Fatherhood and Fighting
Like Dad Cerrone and a number of other contemporaries, Patt Curran is now a father. Now entering his second fight as a dad, he’s also found a comfortable balance between fatherhood and fighting. “The last fight, he was still a little bit too young to go into day care,” said Curran in regard to his son. “I couldn’t afford daycare either at the time, it is extremely expensive. But over the last few months we found a really good nanny close to the house.”
That has turned out to be quite the blessing. “On the way to the gym I drop him off, on the way back I’m able to pick him up, or I can leave him there however long I need and get a second training session in.”
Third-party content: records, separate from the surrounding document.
-- ==== Sys2Proof/Machine/Moves.lean ====
section
/-! DEFINITION. The closure profile, the surge guard, the torque back-off and the opening profile (04, sections 4.6 to
4.10): how a move starts, passes from phase to phase on a good reply, completes and fails. -/

namespace Sys2Proof.Machine

open Sys2Proof

/-! ### Rates and timers -/

/-- 04 R98: the fast rate. -/
def ActuatedPart.fast (p : ActuatedPart) : Nat := ceilDiv 1000 p.strokeTime

/-- 04 R98: the slow rate. -/
def ActuatedPart.slow (p : ActuatedPart) : Nat := max 1 (p.fast / p.slowRatio)

/-- 04 R101, R111: the timer of an expected time in seconds, in milliseconds. -/
def timerOf (expected : Nat) : Nat := (expected + expected / 4 + 10) * 1000

/-- 04 R101: the expected time of a close from a position. -/
def ActuatedPart.closeTime (p : ActuatedPart) (position : Nat) : Nat :=
  ceilDiv (p.throttlePoint - position) p.fast + ceilDiv (1000 - max position p.throttlePoint) p.slow

/-- 04 R111: the charge target. -/
def ActuatedPart.chargeTarget (p : ActuatedPart) : Nat := 1000 - p.chargeOpening

/-- 04 R111: the phase time of CHARGING from a position. -/
def ActuatedPart.chargeTime (p : ActuatedPart) (position : Nat) : Nat := ceilDiv (position - p.chargeTarget) p.slow

/-- 04 R111: the phase time of OPENING from a position. -/
def ActuatedPart.openTime (p : ActuatedPart) (position : Nat) : Nat := ceilDiv position p.fast

/-- 04 R106: the expected time of a back-off DRIVE that is issued again. -/
def ActuatedPart.backoffTime (p : ActuatedPart) : Nat := ceilDiv 20 p.fast

/-- 04 R88, R98, R111: the record of a move that starts, its commands being those from a serial on. -/
def newMove (direction : Direction) (starter since : Nat) : Move :=
  { direction := direction, phaseTarget := 0, rate := 0, command := none, timerLeft := 0, standing := .stopped,
    setsTimer := none, expiries := 0, retriesUsed := 0, resume := none, tripNoted := false, since := since,
    driveAcked := false, notesTrips := false,
    holdStart := 0, holdElapsed := 0, stallReported := false, dwellLeft := 0, starter := some starter }

/-- Gives a valve its motion state. -/
def setMotion (v : Nat) (motion : Motion) (s : State) : State := onDyn v (fun d => { d with motion := motion }) s

/-! ### Closing -/

/-- 04 R98, R103: the DRIVE of the closing band of a position below closed, with a timer of its own. -/
def driveBand (v : Nat) (p : ActuatedPart) (s : State) : State :=
  let p0 := (s.dyn v).position.getD 0
  if p0 < p.throttlePoint then
    issueTimed v p p.throttlePoint p.fast (timerOf (p.closeTime p0)) (setMotion v .closingFast s)
  else
    issueTimed v p 1000 p.slow (timerOf (p.closeTime p0)) (setMotion v .closingSlow s)

/-- 04 R98: starts a closing move for an incident from the valve's position; a closed-confirmed valve is held as it
is. -/
def startClosing (v : Nat) (p : ActuatedPart) (starter : Nat) (s : State) : State :=
  if (s.dyn v).confirmed then s
  else driveBand v p (onDyn v (fun d => { d with move := some (newMove .close starter s.drive.serial) }) s)

/-- 04 R100: a closing move completes. -/
def completeClosing (v : Nat) (p : ActuatedPart) (m : Move) (s : State) : State :=
  let s := redeem v (endMove v p s)
  raise .valveClosed (.valve v) 0 [(s.dyn v).position, some (m.starter.getD 0), some m.retriesUsed] s

/-- 04 R103: takes a closing move up again by its band from the position as it stands: at closed the move completes
and no DRIVE is issued. -/
def resumeClosing (v : Nat) (p : ActuatedPart) (m : Move) (s : State) : State :=
  if (s.dyn v).position.atLeast closedFrom then completeClosing v p m s else driveBand v p s

/-- 04 R99: a CLOSING_FAST valve passes to its slow band; the timer goes on. -/
def changeBand (v : Nat) (p : ActuatedPart) (s : State) : State :=
  issueUntimed v p 1000 p.slow (setMotion v .closingSlow s)

/-- 04 R102: a surge hold at a pressure. It notes a trip when a DRIVE of the move was acknowledged before it (R105). The timer
is FROZEN as it stands: the setting by a DRIVE whose acknowledgement is this very reply is dropped (the model's choice, log
50). In HOLDING phase target and rate stay those of the stroke's last DRIVE (the model's choice, log 56). -/
def holdMove (v : Nat) (p : ActuatedPart) (m : Move) (pressure : Nat) (s : State) : State :=
  let t := s.reports.timeBase
  let s := onMove v (fun m => { m with standing := .frozen, setsTimer := none, holdStart := t, holdElapsed := 0,
                                       stallReported := false, tripNoted := false, notesTrips := m.driveAcked })
             (setMotion v .holding s)
  let s := issue v p .stop s
  raise .surgeHold (.valve v) 0
    [some pressure, some p.surgeCeiling, (s.dyn v).position, some (m.starter.getD 0)] s

/-! ### Opening -/

/-- 04 R111: the DRIVE of the CHARGING phase from the position as it stands. -/
def driveCharge (v : Nat) (p : ActuatedPart) (s : State) : State :=
  let p0 := (s.dyn v).position.getD 1000
  issueTimed v p p.chargeTarget p.slow (timerOf (p.chargeTime p0)) (setMotion v .charging s)

/-- 04 R111: the DRIVE of the OPENING phase from a position. -/
def driveOpen (v : Nat) (p : ActuatedPart) (position : Nat) (s : State) : State :=
  issueTimed v p 0 p.fast (timerOf (p.openTime position)) (setMotion v .opening s)

/-- 04 R111: the choice of the opening phase from the position as it stands, UNKNOWN counting as 1000. -/
def driveOpening (v : Nat) (p : ActuatedPart) (s : State) : State :=
  let p0 := (s.dyn v).position.getD 1000
  if p.chargeTarget < p0 then driveCharge v p s else driveOpen v p p0 s

/-- 04 R111: starts an opening move for the releasing incident. -/
def startOpening (v : Nat) (p : ActuatedPart) (starter : Nat) (s : State) : State :=
  driveOpening v p (onDyn v (fun d => { d with move := some (newMove .openUp starter s.drive.serial) }) s)

/-- 04 R111: the dwell is over: the valve is driven fully open, its phase time reckoned from the smaller of the position
and the charge target. -/
def endDwell (v : Nat) (p : ActuatedPart) (s : State) : State :=
  driveOpen v p (min ((s.dyn v).position.getD 1000) p.chargeTarget)
    (onMove v (fun m => { m with dwellLeft := 0 }) s)

/-- 04 R111: DWELL begins, with no timer and no DRIVE: the charge's DRIVE, if it still waits, is withdrawn (log 23). Phase
target and rate stay those of the charge's last DRIVE (the model's choice, log 56). -/
def beginDwell (v : Nat) (p : ActuatedPart) (s : State) : State :=
  onMove v (fun m => { m with command := none, timerLeft := 0, standing := .stopped, setsTimer := none,
                              dwellLeft := p.chargeDwell * 1000 })
    (setMotion v .dwell (withdraw v p s))

/-- 04 R111: the charge is complete: DWELL, or OPENING at once for a dwell of 0, whose DRIVE takes the place of a charge's
DRIVE that still waits (R94). -/
def completeCharge (v : Nat) (p : ActuatedPart) (s : State) : State :=
  if p.chargeDwell = 0 then endDwell v p (onMove v (fun m => { m with timerLeft := 0 }) s) else beginDwell v p s

/-- 04 R112: an opening move completes. -/
def completeOpening (v : Nat) (p : ActuatedPart) (m : Move) (s : State) : State :=
  let s := redeem v (endMove v p s)
  raise .valveOpened (.valve v) 0 [(s.dyn v).position, some (m.starter.getD 0), some m.retriesUsed] s

/-! ### Torque trips (04 R106, R107) -/

/-- 04 R106: the target of a back-off from a position. -/
def backoffTarget (direction : Direction) (position : Reading) : Nat :=
  match direction with
  | .close => position.getD 0 - 20
  | .openUp => min 1000 (position.getD 1000 + 20)

/-- 04 R106: a back-off DRIVE issued again, with its target kept and a timer of its own. -/
def reissueBackoff (v : Nat) (p : ActuatedPart) (m : Move) (s : State) : State :=
  issueTimed v p m.phaseTarget p.fast (timerOf p.backoffTime) s
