/-! ### Reports -/

/-- 08 R171: the report unit after a block has raised a report now. -/
abbrev State.raised (s : State) (kind : ReportKind) (subject : Subject) (detail : Nat) (values : List (Option Nat)) :
    ReportUnit :=
  s.reports.raise ⟨kind, s.reports.timeBase, subject, detail, values⟩

/-- A report is kept: it waits, or it was masked, or the queue is full (08 R171). -/
abbrev ReportUnit.Keeps (u : ReportUnit) (r : Report) : Prop :=
  r ∈ u.queue ∨ (u.kind r.kind).masked = true ∨ 32 ≤ u.queue.length

/-! ### Alarm inputs, one after the other (07) -/

/-- A relation taken through a list, each item on the state that the one before left. -/
def Through {α : Type} (taken : α → State → State → Prop) : List α → State → State → Prop
  | [], s, t => t = s
  | x :: rest, s, t => ∃ u, taken x s u ∧ Through taken rest u t

/-- 07 R163: an ALARM_INPUT record of an input as it stands. -/
abbrev State.alarmReport (s : State) (i : Fin 8) (detail segment incident deferred : Nat) : Report :=
  ⟨.alarmInput, s.reports.timeBase, .input (i.val + 1), detail,
    [some segment, some incident, some (levelCode s.alarms[i].debounced), some deferred]⟩

/-- 07 R164: what a declaration from an input leads to: it is ABSORBED by the active incident whose region holds the
segment, or meets NO_ROOM, or creates an incident in the lowest FREE slot. -/
inductive AlarmDeclares (i : Fin 8) (segment deferred : Nat) (s t : State) : Prop where
  | absorbed (inc : Incident) : inc ∈ s.activeIncidents → segment ∈ inc.region →
      t = { s with reports := s.reports.raise (s.alarmReport i 2 segment inc.number deferred) } →
      AlarmDeclares i segment deferred s t
  | noRoom : (∀ inc ∈ s.activeIncidents, segment ∉ inc.region) → (∀ k ≤ 3, s.slot k ≠ none) →
      t = { s with reports := s.reports.raise (s.alarmReport i 3 segment 0 deferred) } →
      AlarmDeclares i segment deferred s t
  | declared (k : Nat) (inc : Incident) : (∀ x ∈ s.activeIncidents, segment ∉ x.region) → k ≤ 3 →
      s.slot k = none → (∀ j < k, s.slot j ≠ none) →
      t.slot k = some inc → (∀ j ≠ k, t.slot j = s.slot j) →
      inc.number = s.engine.counter → inc.state = .planning → inc.burst = segment → inc.region = [segment] →
      inc.origin = .alarm (i.val + 1) → inc.group = 0 → inc.always = false → inc.declaredAt = s.reports.timeBase →
      t.planner.plan.isSome → t.engine = { s.engine with slots := t.engine.slots, counter := t.engine.counter } →
      t = { s with
        engine := t.engine, planner := t.planner
        reports := (s.raised .incidentState (.incident inc.number) 1 [some 0, some 0, some 1, some 0]).raise
          (s.alarmReport i 1 segment inc.number deferred) } →
      AlarmDeclares i segment deferred s t

/-- 07 R166: what the entry to RUN makes of an input: nothing without its deferred-declare flag; else the flag is cleared,
and the declaration is made, or is CANCELLED by the settings as they then stand. -/
inductive DeferredTaken (i : Fin 8) (s t : State) : Prop where
  | kept : s.alarms[i].deferred = false → t = s → DeferredTaken i s t
  | cancelled : s.alarms[i].deferred = true →
      ¬(s.map.alarms[i].action = .declare ∧ s.map.alarms[i].segment ≠ 0) →
      t = { s with alarms := s.alarms.set i { s.alarms[i] with deferred := false }
                   reports := s.reports.raise (s.alarmReport i 5 s.map.alarms[i].segment 0 1) } →
      DeferredTaken i s t
  | declared : s.alarms[i].deferred = true → s.map.alarms[i].action = .declare → s.map.alarms[i].segment ≠ 0 →
      AlarmDeclares i s.map.alarms[i].segment 1
        { s with alarms := s.alarms.set i { s.alarms[i] with deferred := false } } t →
      DeferredTaken i s t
“I definitely found my routine that works best for my family right now,” he said, later adding that “even compared to my last training camp, we’re really further along.”
It’s a nice little system, said Curran. And his son is added motivation. “That’s always going to be on my mind now, and I just have to remind myself and try to motivate myself a little bit more, to push myself hard in the fight for him.”
Though he doesn’t like to speak of it too much, out of fear of letting him down, perhaps, his son is “always on my mind, that’s the whole reason I’m doing this — to provide a better future for him and my family.”
The McKee Fight
Again, MMA is a roller coaster. The ups, the downs. While Curran has put depression behind him, there’s no escaping the highs and lows until you walk away. Curran’s fight with A.J. McKee was unquestionably a low. However, it’s worth noting he did enter the bout after being out of action well over a year. Not that he’s looking for a scapegoat.
“I don’t like coming up with excuses. I had a bad night,” said Curran, who also admitted “A.J. was on point, looking awesome. You can say there was a little bit of rust involved, there was that long layoff, it could have played a factor. It’s hard to say. We’ll see my next fight, if I knock the rust off, dust off, and I’m able to actually perform and fight the way I know I can fight.”
One booking that surprised some MMA fans was seeing McKee passed over for a title shot in favor of Juan Archuleta. With the belt on the line in every round of the featherweight grand prix, it’s Archuleta who will meet champ Patricio Pitbull first. Despite McKee’s 14-0 record, and his defeat of Curran himself.
“A.J., he’s undefeated, he is the poster-boy for Bellator, they’re promoting the heck out of him. But I can see how they’d want that to be the final,” Curran said of the slight. “They’re going to try to keep them on opposite sides, and hopefully if everything comes out to plan, they’re going to have that as the final match. But anything can happen. That’s the beauty of this sport. You can’t really plan for anything, it’s up to the fighters to make their own fate.”
Bellator 226 takes place Saturday, September 7 at the SAP Center in San Jose, CA. The card airs live on DAZN.